Sendo assim, é ainda preciso alinhar minha crítica; a luta por direitos, entretanto, oferece um impasse insuperável nos marcos regulatórios do atual sistema econômico. Isto porque tal direito, tal aparato jurídico, foi erguido em nome de um sujeito ideal que é representante máximo da sociedade mercadológica (homem, branco, heterossexual e burguês). 

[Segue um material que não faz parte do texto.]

-- ==== Sys2Proof/Laws/State.lean ====
section
/-! SUPPORT. What each update of the state leaves in each field and in each numbered record, so that no later proof unfolds
a record update. -/

namespace Sys2Proof.Machine

variable (s : State)

/-! ### Each block under each block's update -/

section Now
variable (v : Nat)
@[simp] theorem State.withNow_now : (s.withNow v).now = v := rfl
@[simp] theorem State.withNow_freeUses : (s.withNow v).freeUses = s.freeUses := rfl
@[simp] theorem State.withNow_resetting : (s.withNow v).resetting = s.resetting := rfl
@[simp] theorem State.withNow_part : (s.withNow v).part = s.part := rfl
@[simp] theorem State.withNow_stop : (s.withNow v).stop = s.stop := rfl
@[simp] theorem State.withNow_link : (s.withNow v).link = s.link := rfl
@[simp] theorem State.withNow_rig : (s.withNow v).rig = s.rig := rfl
@[simp] theorem State.withNow_points : (s.withNow v).points = s.points := rfl
@[simp] theorem State.withNow_claims : (s.withNow v).claims = s.claims := rfl
@[simp] theorem State.withNow_solver : (s.withNow v).solver = s.solver := rfl
@[simp] theorem State.withNow_cache : (s.withNow v).cache = s.cache := rfl
@[simp] theorem State.withNow_motion : (s.withNow v).motion = s.motion := rfl
@[simp] theorem State.withNow_colour : (s.withNow v).colour = s.colour := rfl
@[simp] theorem State.withNow_stopToMotion : (s.withNow v).stopToMotion = s.stopToMotion := rfl
@[simp] theorem State.withNow_stopToColour : (s.withNow v).stopToColour = s.stopToColour := rfl
@[simp] theorem State.withNow_memory : (s.withNow v).memory = s.memory := rfl
@[simp] theorem State.withNow_playback : (s.withNow v).playback = s.playback := rfl
@[simp] theorem State.withNow_beat : (s.withNow v).beat = s.beat := rfl
@[simp] theorem State.withNow_lines : (s.withNow v).lines = s.lines := rfl
@[simp] theorem State.withNow_pending : (s.withNow v).pending = s.pending := rfl
@[simp] theorem State.withNow_withNow (w : Nat) : (s.withNow v).withNow w = s.withNow w := rfl
@[simp] theorem State.withNow_self : s.withNow s.now = s := rfl
end Now

section FreeUses
variable (v : Nat)
@[simp] theorem State.withFreeUses_now : (s.withFreeUses v).now = s.now := rfl
@[simp] theorem State.withFreeUses_freeUses : (s.withFreeUses v).freeUses = v := rfl
@[simp] theorem State.withFreeUses_resetting : (s.withFreeUses v).resetting = s.resetting := rfl
@[simp] theorem State.withFreeUses_part : (s.withFreeUses v).part = s.part := rfl
@[simp] theorem State.withFreeUses_stop : (s.withFreeUses v).stop = s.stop := rfl
@[simp] theorem State.withFreeUses_link : (s.withFreeUses v).link = s.link := rfl
@[simp] theorem State.withFreeUses_rig : (s.withFreeUses v).rig = s.rig := rfl
@[simp] theorem State.withFreeUses_points : (s.withFreeUses v).points = s.points := rfl
@[simp] theorem State.withFreeUses_claims : (s.withFreeUses v).claims = s.claims := rfl
@[simp] theorem State.withFreeUses_solver : (s.withFreeUses v).solver = s.solver := rfl
@[simp] theorem State.withFreeUses_cache : (s.withFreeUses v).cache = s.cache := rfl
@[simp] theorem State.withFreeUses_motion : (s.withFreeUses v).motion = s.motion := rfl
@[simp] theorem State.withFreeUses_colour : (s.withFreeUses v).colour = s.colour := rfl
@[simp] theorem State.withFreeUses_stopToMotion : (s.withFreeUses v).stopToMotion = s.stopToMotion := rfl
@[simp] theorem State.withFreeUses_stopToColour : (s.withFreeUses v).stopToColour = s.stopToColour := rfl
@[simp] theorem State.withFreeUses_memory : (s.withFreeUses v).memory = s.memory := rfl
@[simp] theorem State.withFreeUses_playback : (s.withFreeUses v).playback = s.playback := rfl
@[simp] theorem State.withFreeUses_beat : (s.withFreeUses v).beat = s.beat := rfl
@[simp] theorem State.withFreeUses_lines : (s.withFreeUses v).lines = s.lines := rfl
@[simp] theorem State.withFreeUses_pending : (s.withFreeUses v).pending = s.pending := rfl
@[simp] theorem State.withFreeUses_withFreeUses (w : Nat) : (s.withFreeUses v).withFreeUses w = s.withFreeUses w := rfl
@[simp] theorem State.withFreeUses_self : s.withFreeUses s.freeUses = s := rfl
end FreeUses

section Resetting
variable (v : Option ResetCause)
@[simp] theorem State.withResetting_now : (s.withResetting v).now = s.now := rfl
@[simp] theorem State.withResetting_freeUses : (s.withResetting v).freeUses = s.freeUses := rfl
@[simp] theorem State.withResetting_resetting : (s.withResetting v).resetting = v := rfl
@[simp] theorem State.withResetting_part : (s.withResetting v).part = s.part := rfl
@[simp] theorem State.withResetting_stop : (s.withResetting v).stop = s.stop := rfl
@[simp] theorem State.withResetting_link : (s.withResetting v).link = s.link := rfl
@[simp] theorem State.withResetting_rig : (s.withResetting v).rig = s.rig := rfl
@[simp] theorem State.withResetting_points : (s.withResetting v).points = s.points := rfl
@[simp] theorem State.withResetting_claims : (s.withResetting v).claims = s.claims := rfl
@[simp] theorem State.withResetting_solver : (s.withResetting v).solver = s.solver := rfl
@[simp] theorem State.withResetting_cache : (s.withResetting v).cache = s.cache := rfl
@[simp] theorem State.withResetting_motion : (s.withResetting v).motion = s.motion := rfl
@[simp] theorem State.withResetting_colour : (s.withResetting v).colour = s.colour := rfl
@[simp] theorem State.withResetting_stopToMotion : (s.withResetting v).stopToMotion = s.stopToMotion := rfl
@[simp] theorem State.withResetting_stopToColour : (s.withResetting v).stopToColour = s.stopToColour := rfl
@[simp] theorem State.withResetting_memory : (s.withResetting v).memory = s.memory := rfl
@[simp] theorem State.withResetting_playback : (s.withResetting v).playback = s.playback := rfl
@[simp] theorem State.withResetting_beat : (s.withResetting v).beat = s.beat := rfl
@[simp] theorem State.withResetting_lines : (s.withResetting v).lines = s.lines := rfl
@[simp] theorem State.withResetting_pending : (s.withResetting v).pending = s.pending := rfl
@[simp] theorem State.withResetting_withResetting (w : Option ResetCause) : (s.withResetting v).withResetting w = s.withResetting w := rfl
@[simp] theorem State.withResetting_self : s.withResetting s.resetting = s := rfl
end Resetting

section Part
variable (v : PartState)
@[simp] theorem State.withPart_now : (s.withPart v).now = s.now := rfl
@[simp] theorem State.withPart_freeUses : (s.withPart v).freeUses = s.freeUses := rfl
@[simp] theorem State.withPart_resetting : (s.withPart v).resetting = s.resetting := rfl
@[simp] theorem State.withPart_part : (s.withPart v).part = v := rfl
@[simp] theorem State.withPart_stop : (s.withPart v).stop = s.stop := rfl
@[simp] theorem State.withPart_link : (s.withPart v).link = s.link := rfl
@[simp] theorem State.withPart_rig : (s.withPart v).rig = s.rig := rfl
@[simp] theorem State.withPart_points : (s.withPart v).points = s.points := rfl
@[simp] theorem State.withPart_claims : (s.withPart v).claims = s.claims := rfl
@[simp] theorem State.withPart_solver : (s.withPart v).solver = s.solver := rfl
@[simp] theorem State.withPart_cache : (s.withPart v).cache = s.cache := rfl
@[simp] theorem State.withPart_motion : (s.withPart v).motion = s.motion := rfl
@[simp] theorem State.withPart_colour : (s.withPart v).colour = s.colour := rfl
@[simp] theorem State.withPart_stopToMotion : (s.withPart v).stopToMotion = s.stopToMotion := rfl
@[simp] theorem State.withPart_stopToColour : (s.withPart v).stopToColour = s.stopToColour := rfl
@[simp] theorem State.withPart_memory : (s.withPart v).memory = s.memory := rfl
@[simp] theorem State.withPart_playback : (s.withPart v).playback = s.playback := rfl
@[simp] theorem State.withPart_beat : (s.withPart v).beat = s.beat := rfl
@[simp] theorem State.withPart_lines : (s.withPart v).lines = s.lines := rfl
@[simp] theorem State.withPart_pending : (s.withPart v).pending = s.pending := rfl
@[simp] theorem State.withPart_withPart (w : PartState) : (s.withPart v).withPart w = s.withPart w := rfl
@[simp] theorem State.withPart_self : s.withPart s.part = s := rfl
end Part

Temos, portanto, um duplo aspecto dessa luta; por um lado, ela nos faz desvendar o véu de maia que encobre as relações concretas utilizando o uso de um direito universal e abstrato que não se realiza socialmente. Por outro, a simples integração do direito como base de luta amplia o poderio desse mesmo direito como garantia de continua manutenção do sistema. A integração dos desvalidos oferece nichos de mercado que reforçam a manutenção do status quo. A meu ver, a síntese dessa dialética da luta por direitos só pode se dar numa palavra proibida que eu não ouso escrevê-la, mas que as contradições em tempos de crise parecem querer mostrar. Há uma outra questão importante nisso tudo; será que esse mesmo Direito será um dia capaz de contemplar outros que não o sujeito ideal (homem, branco, heterossexual e burguês)? A meu ver, tal resposta só pode ser elucidada noutra quadra histórica.